- Born: Lorna Jane Gibson
- Education: University of Toronto (BASc) University of Cambridge (PhD)
- Scientific career
- Fields: Materials science
- Workplaces: Massachusetts Institute of Technology University of British Columbia
- Thesis: The elastic and plastic behaviour of cellular materials (1981)
- Doctoral advisor: Michael F. Ashby
- Website: lornagibson.org

= Lorna Gibson =

American materials scientist and engineer

Lorna Jane Gibson is an American materials scientist and engineer currently the Matoula S. Salapatas Professor of Materials Science and Engineering at Massachusetts Institute of Technology.

== Education ==
Lorna Gibson received her Bachelor of Applied Science (BASc) in Civil Engineering from the University of Toronto in 1978. Gibson then attended the University of Cambridge, where she received her PhD in Materials Engineering in 1981 for research supervised by Michael F. Ashby, and focused on the elastic and plastic behavior of cellular materials.

== Career and research==
After receiving her PhD, Gibson worked as a Senior Engineer at Arctec Canada Ltd., which she left to work in academia.
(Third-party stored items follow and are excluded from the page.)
theorem wMinu (hd : WHdr) (wd : RegNo) (wa : RegNo) (wb : RegNo) : Statement (.wMinu hd wd wa wb) := by
  intro h
  refine ⟨_, rfl, ?_⟩
  simp (disch := decide) [decodeW, rawW, rawW0, wHdr, fld, h, fld_lo, fld_hi]

theorem wMaxu (hd : WHdr) (wd : RegNo) (wa : RegNo) (wb : RegNo) : Statement (.wMaxu hd wd wa wb) := by
  intro h
  refine ⟨_, rfl, ?_⟩
  simp (disch := decide) [decodeW, rawW, rawW0, wHdr, fld, h, fld_lo, fld_hi]

theorem wAddi (hd : WHdr) (wd : RegNo) (wa : RegNo) (imm : BitVec 7) : Statement (.wAddi hd wd wa imm) := by
  intro h
  refine ⟨_, rfl, ?_⟩
  simp (disch := decide) [decodeW, rawW, rawW0, wHdr, fld, h, fld_lo, fld_hi]

theorem wSlli (hd : WHdr) (wd : RegNo) (wa : RegNo) (sh : BitVec 6) : Statement (.wSlli hd wd wa sh) := by
  intro h
  refine ⟨_, rfl, ?_⟩
  simp (disch := decide) [decodeW, rawW, rawW0, wHdr, fld, h, fld_lo, fld_hi]

theorem wSrli (hd : WHdr) (wd : RegNo) (wa : RegNo) (sh : BitVec 6) : Statement (.wSrli hd wd wa sh) := by
  intro h
  refine ⟨_, rfl, ?_⟩
  simp (disch := decide) [decodeW, rawW, rawW1, wHdr, fld, h, fld_lo, fld_hi]

theorem wSrai (hd : WHdr) (wd : RegNo) (wa : RegNo) (sh : BitVec 6) : Statement (.wSrai hd wd wa sh) := by
  intro h
  refine ⟨_, rfl, ?_⟩
  simp (disch := decide) [decodeW, rawW, rawW1, wHdr, fld, h, fld_lo, fld_hi]

theorem wMovi (hd : WHdr) (wd : RegNo) (imm : BitVec 12) : Statement (.wMovi hd wd imm) := by
  intro h
  refine ⟨_, rfl, ?_⟩
  simp (disch := decide) [decodeW, rawW, rawW1, wHdr, fld, h, fld_lo, fld_hi]

theorem wCeq (hd : WHdr) (pd : RegNo) (wa : RegNo) (wb : RegNo) (bank : BitVec 2) : Statement (.wCeq hd pd wa wb bank) := by
  intro h
  refine ⟨_, rfl, ?_⟩
  simp (disch := decide) [decodeW, rawW, rawW1, wHdr, fld, h, fld_lo, fld_hi]

theorem wClt (hd : WHdr) (pd : RegNo) (wa : RegNo) (wb : RegNo) (bank : BitVec 2) : Statement (.wClt hd pd wa wb bank) := by
  intro h
  refine ⟨_, rfl, ?_⟩
  simp (disch := decide) [decodeW, rawW, rawW1, wHdr, fld, h, fld_lo, fld_hi]

theorem wCltu (hd : WHdr) (pd : RegNo) (wa : RegNo) (wb : RegNo) (bank : BitVec 2) : Statement (.wCltu hd pd wa wb bank) := by
  intro h
  refine ⟨_, rfl, ?_⟩
  simp (disch := decide) [decodeW, rawW, rawW1, wHdr, fld, h, fld_lo, fld_hi]

theorem wFceqD (hd : WHdr) (pd : RegNo) (wa : RegNo) (wb : RegNo) (bank : BitVec 2) : Statement (.wFceqD hd pd wa wb bank) := by
  intro h
  refine ⟨_, rfl, ?_⟩
  simp (disch := decide) [decodeW, rawW, rawW1, wHdr, fld, h, fld_lo, fld_hi]

theorem wFcltD (hd : WHdr) (pd : RegNo) (wa : RegNo) (wb : RegNo) (bank : BitVec 2) : Statement (.wFcltD hd pd wa wb bank) := by
  intro h
  refine ⟨_, rfl, ?_⟩
  simp (disch := decide) [decodeW, rawW, rawW1, wHdr, fld, h, fld_lo, fld_hi]

theorem wFcleD (hd : WHdr) (pd : RegNo) (wa : RegNo) (wb : RegNo) (bank : BitVec 2) : Statement (.wFcleD hd pd wa wb bank) := by
  intro h
  refine ⟨_, rfl, ?_⟩
  simp (disch := decide) [decodeW, rawW, rawW2, wHdr, fld, h, fld_lo, fld_hi]

theorem wFceqS (hd : WHdr) (pd : RegNo) (wa : RegNo) (wb : RegNo) (bank : BitVec 2) : Statement (.wFceqS hd pd wa wb bank) := by
  intro h
  refine ⟨_, rfl, ?_⟩
  simp (disch := decide) [decodeW, rawW, rawW2, wHdr, fld, h, fld_lo, fld_hi]

theorem wFcltS (hd : WHdr) (pd : RegNo) (wa : RegNo) (wb : RegNo) (bank : BitVec 2) : Statement (.wFcltS hd pd wa wb bank) := by
  intro h
  refine ⟨_, rfl, ?_⟩
  simp (disch := decide) [decodeW, rawW, rawW2, wHdr, fld, h, fld_lo, fld_hi]

theorem wFcleS (hd : WHdr) (pd : RegNo) (wa : RegNo) (wb : RegNo) (bank : BitVec 2) : Statement (.wFcleS hd pd wa wb bank) := by
  intro h
  refine ⟨_, rfl, ?_⟩
  simp (disch := decide) [decodeW, rawW, rawW2, wHdr, fld, h, fld_lo, fld_hi]

theorem wFadd (hd : WHdr) (wd : RegNo) (wa : RegNo) (wb : RegNo) (fm : BitVec 2) : Statement (.wFadd hd wd wa wb fm) := by
  intro h
  refine ⟨_, rfl, ?_⟩
  simp (disch := decide) [decodeW, rawW, rawW2, wHdr, fld, h, fld_lo, fld_hi]

theorem wFsub (hd : WHdr) (wd : RegNo) (wa : RegNo) (wb : RegNo) (fm : BitVec 2) : Statement (.wFsub hd wd wa wb fm) := by
  intro h
  refine ⟨_, rfl, ?_⟩
  simp (disch := decide) [decodeW, rawW, rawW2, wHdr, fld, h, fld_lo, fld_hi]

theorem wFmul (hd : WHdr) (wd : RegNo) (wa : RegNo) (wb : RegNo) (fm : BitVec 2) : Statement (.wFmul hd wd wa wb fm) := by
  intro h
  refine ⟨_, rfl, ?_⟩
  simp (disch := decide) [decodeW, rawW, rawW2, wHdr, fld, h, fld_lo, fld_hi]

theorem wFma (hd : WHdr) (wd : RegNo) (wa : RegNo) (wb : RegNo) (fm : BitVec 2) : Statement (.wFma hd wd wa wb fm) := by
  intro h
  refine ⟨_, rfl, ?_⟩
  simp (disch := decide) [decodeW, rawW, rawW2, wHdr, fld, h, fld_lo, fld_hi]

theorem wFms (hd : WHdr) (wd : RegNo) (wa : RegNo) (wb : RegNo) (fm : BitVec 2) : Statement (.wFms hd wd wa wb fm) := by
  intro h
  refine ⟨_, rfl, ?_⟩
  simp (disch := decide) [decodeW, rawW, rawW3, wHdr, fld, h, fld_lo, fld_hi]

theorem wFnma (hd : WHdr) (wd : RegNo) (wa : RegNo) (wb : RegNo) (fm : BitVec 2) : Statement (.wFnma hd wd wa wb fm) := by
  intro h
  refine ⟨_, rfl, ?_⟩
  simp (disch := decide) [decodeW, rawW, rawW3, wHdr, fld, h, fld_lo, fld_hi]

theorem wFnms (hd : WHdr) (wd : RegNo) (wa : RegNo) (wb : RegNo) (fm : BitVec 2) : Statement (.wFnms hd wd wa wb fm) := by
  intro h
  refine ⟨_, rfl, ?_⟩
  simp (disch := decide) [decodeW, rawW, rawW3, wHdr, fld, h, fld_lo, fld_hi]

theorem wFdiv (hd : WHdr) (wd : RegNo) (wa : RegNo) (wb : RegNo) (fm : BitVec 2) : Statement (.wFdiv hd wd wa wb fm) := by
  intro h
  refine ⟨_, rfl, ?_⟩
  simp (disch := decide) [decodeW, rawW, rawW3, wHdr, fld, h, fld_lo, fld_hi]

theorem wFsqrt (hd : WHdr) (wd : RegNo) (wa : RegNo) (fm : BitVec 2) : Statement (.wFsqrt hd wd wa fm) := by
  intro h
  refine ⟨_, rfl, ?_⟩
  simp (disch := decide) [decodeW, rawW, rawW3, wHdr, fld, h, fld_lo, fld_hi]

theorem wFmin (hd : WHdr) (wd : RegNo) (wa : RegNo) (wb : RegNo) (fm : BitVec 2) : Statement (.wFmin hd wd wa wb fm) := by
  intro h
  refine ⟨_, rfl, ?_⟩
  simp (disch := decide) [decodeW, rawW, rawW3, wHdr, fld, h, fld_lo, fld_hi]

theorem wFmax (hd : WHdr) (wd : RegNo) (wa : RegNo) (wb : RegNo) (fm : BitVec 2) : Statement (.wFmax hd wd wa wb fm) := by
  intro h
  refine ⟨_, rfl, ?_⟩
  simp (disch := decide) [decodeW, rawW, rawW3, wHdr, fld, h, fld_lo, fld_hi]

theorem wFabs (hd : WHdr) (wd : RegNo) (wa : RegNo) (fm : BitVec 2) : Statement (.wFabs hd wd wa fm) := by
  intro h
  refine ⟨_, rfl, ?_⟩
  simp (disch := decide) [decodeW, rawW, rawW3, wHdr, fld, h, fld_lo, fld_hi]

theorem wFneg (hd : WHdr) (wd : RegNo) (wa : RegNo) (fm : BitVec 2) : Statement (.wFneg hd wd wa fm) := by
  intro h
  refine ⟨_, rfl, ?_⟩
  simp (disch := decide) [decodeW, rawW, rawW4, wHdr, fld, h, fld_lo, fld_hi]

theorem wExp2 (hd : WHdr) (wd : RegNo) (wa : RegNo) (fm : BitVec 2) : Statement (.wExp2 hd wd wa fm) := by
  intro h
  refine ⟨_, rfl, ?_⟩
  simp (disch := decide) [decodeW, rawW, rawW4, wHdr, fld, h, fld_lo, fld_hi]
Gibson worked as an Assistant Professor in Civil Engineering at the University of British Columbia from 1982 to 1984. Gibson then moved to MIT where she became an Associate Professor of Civil Engineering in 1984, and an Associate Professor of Mechanical Engineering in 1987. Gibson became a full professor in both departments in 1995, and a Professor of Materials Science and Engineering in 1996. Since 1997, she has been the Matoula S. Salapatas Professor of Materials Science and Engineering. Gibson also served as Chair of the Faculty from 2005 to 2006 and was Associate Provost from 2006 to 2008.

In 2005, Gibson founded OrthoMimetics Ltd. and served as its Mechanics of Materials Advisor. In 2009, OrthoMimetics was acquired by Belgian company TiGenix in a deal valued at £14.3 million.

== Awards and honors ==
In 2015, Gibson was named a MacVicar Faculty Fellow, MIT's top award for undergraduate teaching.

In April 2016, Gibson received MIT's Teaching with Digital Technology Award for innovative use of digital tools in education.

In March 2017, Gibson received the Ellen Swallow Richards Diversity Award for promoting equality and diversity.

In April 2017, she won the Bose Award for Excellence in Teaching for her outstanding contributions to undergraduate education.